# [Provided information]
===============

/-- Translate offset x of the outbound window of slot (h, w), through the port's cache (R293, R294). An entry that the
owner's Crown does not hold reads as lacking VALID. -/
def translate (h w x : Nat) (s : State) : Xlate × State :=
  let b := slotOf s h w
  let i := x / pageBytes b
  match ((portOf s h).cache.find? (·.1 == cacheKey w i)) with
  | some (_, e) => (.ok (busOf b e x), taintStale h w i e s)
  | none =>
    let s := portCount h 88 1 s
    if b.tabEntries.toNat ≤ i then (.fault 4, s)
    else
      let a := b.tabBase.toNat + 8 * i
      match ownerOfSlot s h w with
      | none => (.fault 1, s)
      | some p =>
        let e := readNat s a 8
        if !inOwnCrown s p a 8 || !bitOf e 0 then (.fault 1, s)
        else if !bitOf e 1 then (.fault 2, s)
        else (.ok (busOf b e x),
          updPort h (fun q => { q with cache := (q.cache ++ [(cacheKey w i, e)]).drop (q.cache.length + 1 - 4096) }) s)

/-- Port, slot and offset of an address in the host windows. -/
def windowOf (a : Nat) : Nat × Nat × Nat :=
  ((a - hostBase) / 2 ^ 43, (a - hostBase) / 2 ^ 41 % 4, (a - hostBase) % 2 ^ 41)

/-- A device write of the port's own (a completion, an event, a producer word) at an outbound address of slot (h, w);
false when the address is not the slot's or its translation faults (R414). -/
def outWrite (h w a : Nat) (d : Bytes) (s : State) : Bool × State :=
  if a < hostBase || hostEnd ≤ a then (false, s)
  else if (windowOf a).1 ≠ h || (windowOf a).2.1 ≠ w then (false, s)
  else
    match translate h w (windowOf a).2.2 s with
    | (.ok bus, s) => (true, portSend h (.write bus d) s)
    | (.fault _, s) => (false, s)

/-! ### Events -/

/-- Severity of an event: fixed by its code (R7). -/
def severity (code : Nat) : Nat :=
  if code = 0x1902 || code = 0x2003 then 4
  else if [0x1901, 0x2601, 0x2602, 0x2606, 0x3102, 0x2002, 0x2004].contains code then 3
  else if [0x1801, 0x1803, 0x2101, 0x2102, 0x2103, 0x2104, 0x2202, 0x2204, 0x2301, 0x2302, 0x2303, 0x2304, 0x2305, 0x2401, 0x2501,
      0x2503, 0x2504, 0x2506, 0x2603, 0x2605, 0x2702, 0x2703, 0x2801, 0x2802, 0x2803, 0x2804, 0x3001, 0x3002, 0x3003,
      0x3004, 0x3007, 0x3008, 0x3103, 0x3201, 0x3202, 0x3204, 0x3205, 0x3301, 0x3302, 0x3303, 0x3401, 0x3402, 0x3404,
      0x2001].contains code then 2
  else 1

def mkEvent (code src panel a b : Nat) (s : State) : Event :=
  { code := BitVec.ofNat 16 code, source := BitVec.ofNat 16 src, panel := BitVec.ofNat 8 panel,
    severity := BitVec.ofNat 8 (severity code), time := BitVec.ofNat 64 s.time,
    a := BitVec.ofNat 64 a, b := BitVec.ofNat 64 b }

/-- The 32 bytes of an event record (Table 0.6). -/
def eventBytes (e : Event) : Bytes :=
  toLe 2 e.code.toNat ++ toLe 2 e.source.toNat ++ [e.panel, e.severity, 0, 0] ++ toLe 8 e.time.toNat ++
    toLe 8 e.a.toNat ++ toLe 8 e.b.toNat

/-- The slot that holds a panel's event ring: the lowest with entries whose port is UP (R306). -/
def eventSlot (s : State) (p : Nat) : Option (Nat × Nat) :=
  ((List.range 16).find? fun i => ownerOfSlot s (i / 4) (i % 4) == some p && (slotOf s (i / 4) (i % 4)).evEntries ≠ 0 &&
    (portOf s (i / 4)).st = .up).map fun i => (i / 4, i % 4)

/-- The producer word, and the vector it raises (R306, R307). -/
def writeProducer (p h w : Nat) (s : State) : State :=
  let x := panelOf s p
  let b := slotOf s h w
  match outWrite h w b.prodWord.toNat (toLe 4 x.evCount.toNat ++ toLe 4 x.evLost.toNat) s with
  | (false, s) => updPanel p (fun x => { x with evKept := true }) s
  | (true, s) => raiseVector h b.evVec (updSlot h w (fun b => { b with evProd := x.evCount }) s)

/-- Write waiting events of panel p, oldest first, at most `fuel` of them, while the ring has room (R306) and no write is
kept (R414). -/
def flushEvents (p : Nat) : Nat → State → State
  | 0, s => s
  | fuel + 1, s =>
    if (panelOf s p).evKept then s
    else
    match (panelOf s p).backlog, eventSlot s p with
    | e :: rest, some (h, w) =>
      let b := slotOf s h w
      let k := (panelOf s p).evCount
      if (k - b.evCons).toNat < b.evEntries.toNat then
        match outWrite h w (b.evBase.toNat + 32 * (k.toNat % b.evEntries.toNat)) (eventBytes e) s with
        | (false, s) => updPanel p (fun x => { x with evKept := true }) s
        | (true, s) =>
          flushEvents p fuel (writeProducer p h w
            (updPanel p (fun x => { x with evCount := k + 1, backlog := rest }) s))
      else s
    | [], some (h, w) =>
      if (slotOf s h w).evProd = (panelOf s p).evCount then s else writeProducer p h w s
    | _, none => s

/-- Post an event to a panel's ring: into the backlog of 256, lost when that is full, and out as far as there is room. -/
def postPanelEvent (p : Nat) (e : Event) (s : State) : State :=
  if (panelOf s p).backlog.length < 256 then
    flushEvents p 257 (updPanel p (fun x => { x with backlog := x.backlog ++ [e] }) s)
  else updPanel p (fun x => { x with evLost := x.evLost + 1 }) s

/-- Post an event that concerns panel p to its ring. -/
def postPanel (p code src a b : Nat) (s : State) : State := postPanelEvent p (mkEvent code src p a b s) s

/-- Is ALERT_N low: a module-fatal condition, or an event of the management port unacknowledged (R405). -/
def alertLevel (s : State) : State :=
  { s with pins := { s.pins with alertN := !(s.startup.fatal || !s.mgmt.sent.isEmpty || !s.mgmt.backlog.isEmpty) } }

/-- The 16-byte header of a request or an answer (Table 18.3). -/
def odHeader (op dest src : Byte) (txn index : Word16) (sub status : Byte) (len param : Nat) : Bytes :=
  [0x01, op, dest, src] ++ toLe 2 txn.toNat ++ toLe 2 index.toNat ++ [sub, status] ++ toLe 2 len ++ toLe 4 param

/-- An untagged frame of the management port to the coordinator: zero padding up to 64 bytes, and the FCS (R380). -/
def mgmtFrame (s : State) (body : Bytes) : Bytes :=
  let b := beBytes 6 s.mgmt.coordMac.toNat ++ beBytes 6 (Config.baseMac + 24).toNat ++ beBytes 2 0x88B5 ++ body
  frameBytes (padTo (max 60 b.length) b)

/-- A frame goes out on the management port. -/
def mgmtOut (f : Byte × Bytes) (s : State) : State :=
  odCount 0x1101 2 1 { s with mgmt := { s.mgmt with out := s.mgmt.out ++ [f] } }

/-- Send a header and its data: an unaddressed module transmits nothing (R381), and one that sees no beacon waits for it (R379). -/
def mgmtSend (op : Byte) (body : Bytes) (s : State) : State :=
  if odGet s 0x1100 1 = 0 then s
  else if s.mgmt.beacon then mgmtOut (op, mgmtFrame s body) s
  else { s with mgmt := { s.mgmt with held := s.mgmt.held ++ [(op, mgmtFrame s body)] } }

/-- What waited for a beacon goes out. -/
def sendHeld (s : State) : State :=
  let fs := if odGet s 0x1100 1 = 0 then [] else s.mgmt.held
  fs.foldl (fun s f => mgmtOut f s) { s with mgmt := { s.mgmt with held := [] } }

===============

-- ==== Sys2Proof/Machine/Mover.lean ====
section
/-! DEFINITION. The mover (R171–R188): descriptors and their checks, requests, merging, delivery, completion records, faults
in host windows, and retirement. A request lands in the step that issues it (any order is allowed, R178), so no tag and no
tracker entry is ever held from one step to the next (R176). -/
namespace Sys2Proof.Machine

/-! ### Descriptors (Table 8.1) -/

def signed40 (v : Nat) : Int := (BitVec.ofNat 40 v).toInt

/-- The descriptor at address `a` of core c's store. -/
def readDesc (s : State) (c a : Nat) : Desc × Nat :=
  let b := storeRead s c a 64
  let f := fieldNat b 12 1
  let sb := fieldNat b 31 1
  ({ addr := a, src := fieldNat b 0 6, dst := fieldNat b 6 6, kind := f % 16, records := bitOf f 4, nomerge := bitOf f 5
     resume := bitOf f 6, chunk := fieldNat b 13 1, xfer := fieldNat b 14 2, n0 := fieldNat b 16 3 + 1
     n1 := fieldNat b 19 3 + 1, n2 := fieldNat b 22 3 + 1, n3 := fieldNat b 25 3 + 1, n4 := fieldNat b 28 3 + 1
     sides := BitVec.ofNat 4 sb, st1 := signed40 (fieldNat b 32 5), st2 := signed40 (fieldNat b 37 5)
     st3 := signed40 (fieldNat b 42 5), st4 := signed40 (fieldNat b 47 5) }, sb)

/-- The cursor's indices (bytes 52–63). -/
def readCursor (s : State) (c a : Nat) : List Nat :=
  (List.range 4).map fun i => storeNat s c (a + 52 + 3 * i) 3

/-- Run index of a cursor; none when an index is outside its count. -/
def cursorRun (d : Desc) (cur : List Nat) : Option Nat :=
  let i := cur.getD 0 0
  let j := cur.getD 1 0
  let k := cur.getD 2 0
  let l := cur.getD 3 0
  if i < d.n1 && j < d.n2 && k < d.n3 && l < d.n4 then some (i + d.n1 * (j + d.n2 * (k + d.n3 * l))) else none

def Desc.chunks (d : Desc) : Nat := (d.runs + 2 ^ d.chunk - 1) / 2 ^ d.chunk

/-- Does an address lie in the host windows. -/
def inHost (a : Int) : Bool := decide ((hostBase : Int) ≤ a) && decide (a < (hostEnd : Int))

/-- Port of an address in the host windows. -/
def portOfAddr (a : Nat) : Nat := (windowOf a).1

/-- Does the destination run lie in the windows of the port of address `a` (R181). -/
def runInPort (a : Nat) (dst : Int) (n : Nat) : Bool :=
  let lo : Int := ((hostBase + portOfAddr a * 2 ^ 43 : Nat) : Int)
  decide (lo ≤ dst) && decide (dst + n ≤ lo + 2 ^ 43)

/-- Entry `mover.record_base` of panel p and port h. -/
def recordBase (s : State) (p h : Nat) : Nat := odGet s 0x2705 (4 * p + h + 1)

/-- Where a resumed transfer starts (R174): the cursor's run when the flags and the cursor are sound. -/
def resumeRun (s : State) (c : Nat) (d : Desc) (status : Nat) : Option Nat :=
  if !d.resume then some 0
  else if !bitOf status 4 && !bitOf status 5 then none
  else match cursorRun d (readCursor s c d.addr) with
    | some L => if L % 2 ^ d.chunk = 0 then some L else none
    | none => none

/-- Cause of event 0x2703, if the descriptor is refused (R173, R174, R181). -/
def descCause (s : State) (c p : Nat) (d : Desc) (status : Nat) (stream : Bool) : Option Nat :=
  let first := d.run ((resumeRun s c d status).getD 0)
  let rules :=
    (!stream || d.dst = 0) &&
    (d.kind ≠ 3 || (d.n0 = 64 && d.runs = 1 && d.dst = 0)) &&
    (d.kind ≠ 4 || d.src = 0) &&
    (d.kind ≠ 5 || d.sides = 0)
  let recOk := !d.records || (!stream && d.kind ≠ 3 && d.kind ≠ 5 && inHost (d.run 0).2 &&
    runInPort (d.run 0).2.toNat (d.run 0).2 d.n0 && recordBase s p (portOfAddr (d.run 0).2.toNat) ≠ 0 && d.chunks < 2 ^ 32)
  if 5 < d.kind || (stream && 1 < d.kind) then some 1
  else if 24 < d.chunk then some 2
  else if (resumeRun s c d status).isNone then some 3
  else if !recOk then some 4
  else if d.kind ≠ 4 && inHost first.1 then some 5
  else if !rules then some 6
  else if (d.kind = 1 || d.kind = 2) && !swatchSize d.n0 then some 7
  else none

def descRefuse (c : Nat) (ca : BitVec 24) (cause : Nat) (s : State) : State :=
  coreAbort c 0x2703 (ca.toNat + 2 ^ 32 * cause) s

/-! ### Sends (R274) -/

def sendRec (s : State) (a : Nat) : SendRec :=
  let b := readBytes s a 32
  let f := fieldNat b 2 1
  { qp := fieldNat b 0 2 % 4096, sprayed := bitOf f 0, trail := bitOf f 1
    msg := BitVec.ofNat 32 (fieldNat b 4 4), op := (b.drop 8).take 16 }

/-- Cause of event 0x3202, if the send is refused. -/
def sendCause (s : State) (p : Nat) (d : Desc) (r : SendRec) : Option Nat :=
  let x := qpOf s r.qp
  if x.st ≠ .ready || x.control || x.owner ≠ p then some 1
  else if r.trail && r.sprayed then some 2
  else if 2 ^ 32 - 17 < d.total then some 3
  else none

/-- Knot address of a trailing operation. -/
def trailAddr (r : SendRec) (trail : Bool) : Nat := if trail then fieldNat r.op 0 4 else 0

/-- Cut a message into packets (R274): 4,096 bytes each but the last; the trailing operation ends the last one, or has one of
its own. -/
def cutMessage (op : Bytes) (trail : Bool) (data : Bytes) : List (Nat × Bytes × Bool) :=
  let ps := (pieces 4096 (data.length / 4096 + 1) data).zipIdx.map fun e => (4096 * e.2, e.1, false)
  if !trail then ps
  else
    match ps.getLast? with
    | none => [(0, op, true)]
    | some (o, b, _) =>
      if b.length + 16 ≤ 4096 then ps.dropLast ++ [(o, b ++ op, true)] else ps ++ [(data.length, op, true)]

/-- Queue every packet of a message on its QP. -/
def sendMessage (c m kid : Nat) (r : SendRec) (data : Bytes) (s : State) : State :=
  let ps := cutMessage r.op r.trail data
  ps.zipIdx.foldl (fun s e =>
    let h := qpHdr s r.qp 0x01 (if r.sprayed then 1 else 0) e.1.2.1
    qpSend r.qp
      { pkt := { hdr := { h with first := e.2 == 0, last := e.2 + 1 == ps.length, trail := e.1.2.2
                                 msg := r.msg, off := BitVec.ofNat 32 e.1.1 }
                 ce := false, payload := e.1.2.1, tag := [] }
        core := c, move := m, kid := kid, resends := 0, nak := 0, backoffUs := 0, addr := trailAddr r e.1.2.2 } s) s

===============

# [Exercise instructions]
Look for the word "toLe" in the records above, count the lines that hold it, and give only that number.

# [Response for this exercise]
4